# Exercise requirements:
Write out, word for word, the part of the listing below that opens with the line containing "structure LinkFlit where" and closes with the line containing "data : List Byte", keeping both of those lines and adding no others.

# Available data:
[Start of Attachment]

-- ==== Sys2Proof/Data.lean ====
section
/-! DEFINITION. Data that both commands and the state use: requesters, islands, units, events, samples. -/
namespace Sys2Proof

/-- Who sends a register access (R36, R37): the host, one of the eight AQS contexts, CAL or HEDGE. -/
inductive Requester
  | host
  | ctx (n : Fin 8)
  | cal
  | hedge
deriving DecidableEq, Repr

/-- Who sends a write. A program's access that reaches the block in the same Q cycle as the host's, named by its context and block,
takes effect before it (R20, R56, R243). -/
structure Sender where
  req : Requester
  prog : Option (Fin 8 × Fin 22) := none
deriving DecidableEq, Repr

/-- A write of GLB_MODE, and a program's access of the same Q cycle, which takes effect before it (R56). -/
structure ModeWrite where
  val : BitVec 32
  prog : Option (Fin 8 × Fin 22) := none
deriving DecidableEq, Repr

/-- An island by its index in the order of R248: S0–S3, C, T, Q, D0–D11, H, LA–LC, K. -/
abbrev Island := Fin 24

/-- An event that reaches Q from an island, and a re-arm of interrupt sources (word k, its bits) that the host writes in the same Q
cycle. -/
structure Arrival where
  isl : Island
  rearm : Option (Fin 2 × BitVec 32) := none
deriving DecidableEq, Repr

namespace Island
def s (b : Fin 4) : Island := ⟨b.val, by omega⟩
def c : Island := 4
def t : Island := 5
def q : Island := 6
def d (n : Fin 12) : Island := ⟨7 + n.val, by omega⟩
def h : Island := 19
def l (x : Fin 3) : Island := ⟨20 + x.val, by omega⟩
def k : Island := 23
end Island

/-- An event as AQS sees it (R248). `ts` is `none` while the owning chapter names no timestamp: it takes the tick copy when
it arrives in Q. -/
structure Event where
  num : Nat
  sub : Nat
  arg : Word64
  ts : Option TS
deriving DecidableEq, Repr

/-- A unit that reports a STATE field (R61) and has a boundary of Table 2.8. -/
inductive UnitId
  | ilv
  | fox
  | sdec (d : Fin 4)
  | cap
  | red (p : Fin 4)
  | stk
  | badger
  | beaver (n : Fin 32)
  | ddr (n : Fin 12)
  | ifl (x : Fin 3)
  | lynx (n : Fin 8)
  | pulse (u : Fin 4)
  | owl (n : Fin 8)
  | cal
deriving DecidableEq, Repr

/-- What applies the fields of a commit together (R275): a unit, or a part of one whose chapter gives it a boundary of its
own (the trims of R81, the sample loop of R110, the schedule of R400, the stripe of R367, …). -/
inductive CfgUnit
  | trims
  | ilvCtrl
  | stagTb
  | stagSl
  | owl (n : Fin 8)
  | pulse (u : Fin 4)
  | fox
  | sdec (d : Fin 4)
  | lynx (n : Fin 8)
  | lynxExt
  | cap
  | red (p : Fin 4)
  | redFine
  | stk
  | cal
  | calStale
  | badger
  | badgerRing (r : Fin 4)
  | ddr
  | ddrSpeed
  | ddrStripe
  | beaver
  | beaverSched
  | beaverCh (n : Fin 32)
  | ifl
  | iflRx
  | pwr
deriving DecidableEq, Repr

/-- One converted sample: its 10-bit two's-complement code (R94) and whether the overrange comparator tripped (R69). -/
structure Sample where
  code : BitVec 10
  ovr : Bool
deriving DecidableEq, Repr

/-- A set of trim codes that the estimator computed for one physical sub-converter, 0 to 32 (R85, Table 3.2). -/
structure TrimProp where
  bank : Fin 4
  sub : Nat
  offset : Int
  gain : Int
  bw : Int
  skew : Int
deriving DecidableEq, Repr

/-- What the estimator measured of one physical sub-converter at a window's end (R88): the part of its previous conversion that
leaks into its current one, × 2^−24 of that conversion. `failed` counts for a spare that shadows, whose codes reach no vector:
the window found it FAILED by one of R88's tests. -/
structure SubLeak where
  bank : Fin 4
  sub : Nat
  leak : Nat
  failed : Bool
deriving DecidableEq, Repr

/-- A bit centre that the clock recovery of decoder `dec` found (R159). `pos`: on a sampled input its place in LINE0's vector,
× 2^−8 sample period from the vector's first sample; on SDI the nearest of the tick's sixteen samples. -/
structure CdrBit where
  dec : Fin 4
  pos : Nat
deriving DecidableEq, Repr

/-- What a foreground procedure measured (R320 to R325): absolute codes and corrections before their clamps, the
sub-converters that fail the test of R88 on other grounds than a trim's range, V as measured where the internal reference
gave it, and the largest deviations of R329. Monitors: number, DAC gain, DAC offset, upper and lower comparator offset.
Delays: REFIN, TRIGOUT, PULSE0 to PULSE3, EXTTRIG. -/
structure CalResult where
  trims : List TrimProp
  chans : List (Fin 4 × Int × Int)
  planes : List (Fin 4 × Int)
  failed : List (Fin 4 × Nat)
  delays : List Int
  owls : List (Fin 8 × Int × Int × Int × Int)
  refUv : Nat
  gainPpm : Nat
  offsetUv : Nat
  skewFs : Nat
  thresh : Nat
deriving DecidableEq, Repr

/-- What host software can write in configuration space (R405, R407, R414, R418): MSI-X enable and function mask, Bus Master
Enable, Relaxed Ordering enable, Max Payload Size, Max Read Request Size, and the AER status bits it clears. -/
inductive CfgItem
  | msix (enable funcMask : Bool)
  | busMaster (on : Bool)
  | relaxed (on : Bool)
  | maxPayload (bytes : Nat)
  | maxReadRequest (bytes : Nat)
  | aerCorrectable (clear : Word)
  | aerUncorrectable (clear : Word)
deriving DecidableEq, Repr

/-- Where a register write goes: bytes at a BAR0 offset, or configuration space. -/
inductive RegTarget
  | bar0 (off : BitVec 26) (bytes : List Byte)
  | config (item : CfgItem)
deriving DecidableEq, Repr

/-- A host access to memory: a read of so many bytes, or a write, with `none` for a byte that is not enabled (R410, R413). -/
inductive MemAccess
  | read (len : Nat)
  | write (bytes : List (Option Byte))
deriving DecidableEq, Repr

/-- What a frame and a SCHED flit carry for routing; `flags` bit 0 is LOOPED, bit 1 the west copy. -/
structure RouteHead where
  flags : Nat := 0
  hops : Nat := 1
  dest : Nat
  mask : Nat
  src : Nat
deriving DecidableEq, Repr

/-- What a LINK flit says (Table 18.2), with how many flits the port discarded since the one before. -/
structure LinkFlit where
  level : Nat
  addr : Nat
  valid : Bool
  ack : Bool
  credits : BitVec 16
  foldW : BitVec 8
  foldE : BitVec 8
  txDly : Int
deriving DecidableEq, Repr

/-- A burst request at a channel's arbiter (R376, R378); `addr` is the device address of its 64 bytes. With `ctx` it is the one that
the access in progress of an AQS context makes, and that access says the rest (R237). -/
structure DdrReq where
  addr : Nat
  write : Bool
  data : List Byte
  be : Word64
  classD : Bool
  host : Bool
  urgent : Bool
  ctx : Option (Fin 8) := none
deriving DecidableEq, Repr

/-- How a burst's read ended (R379, R380): without error, corrected, or uncorrectable on the second read too. -/
inductive EccOutcome
  | ok
  | corrected
  | uncorrectable
deriving DecidableEq, Repr

/-- How a burst's read ended: good, poisoned data, or a host read that completed with an error (R395, R397). -/
inductive DmaErr
  | none
  | poisoned
  | hostErr
deriving DecidableEq, Repr

/-- Where a BADGER block comes from: a RED pipe, in the order it was taken, or a descriptor of a ring. -/
inductive JobSrc
  | pipe (p : Fin 4) (seq : Nat)
  | ring (r : Fin 4) (idx : Nat)
deriving DecidableEq, Repr

/-- A request at an arbiter that promotes by age (R38): the index-th burst waiting at a DDR channel, a BEAVER channel's burst, a
BADGER block, the index-th frame waiting at a ring port, a context's request on the AQS register bus to a block. -/
inductive Arbiter
  | ddr (n : Fin 12) (index : Nat)
  | beaver (n : Fin 32)
  | badger (src : JobSrc)
  | ring (port : Fin 6) (index : Nat)
  | aqs (n : Fin 8) (block : Fin 22)
deriving DecidableEq, Repr

/-- An instruction of the debug access port (R470): the four that IEEE 1149.1 requires, and private ones by their code. -/
inductive TapInstr
  | bypass
  | sample
  | extest
  | idcode
  | priv (code : Nat)
deriving DecidableEq, Repr

def JobSrc.isRing (s : JobSrc) (r : Fin 4) : Bool := match s with | .ring q _ => q == r | .pipe _ _ => false
def RouteHead.looped (h : RouteHead) : Bool := h.flags % 2 == 1
def RouteHead.west (h : RouteHead) : Bool := h.flags / 2 % 2 == 1

end Sys2Proof
end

[End of Attachment]

# Worked solution:
structure LinkFlit where
  level : Nat
  addr : Nat
  valid : Bool
  ack : Bool
  credits : BitVec 16
  foldW : BitVec 8
  foldE : BitVec 8
  txDly : Int
deriving DecidableEq, Repr

/-- A burst request at a channel's arbiter (R376, R378); `addr` is the device address of its 64 bytes. With `ctx` it is the one that
the access in progress of an AQS context makes, and that access says the rest (R237). -/
structure DdrReq where
  addr : Nat
  write : Bool
  data : List Byte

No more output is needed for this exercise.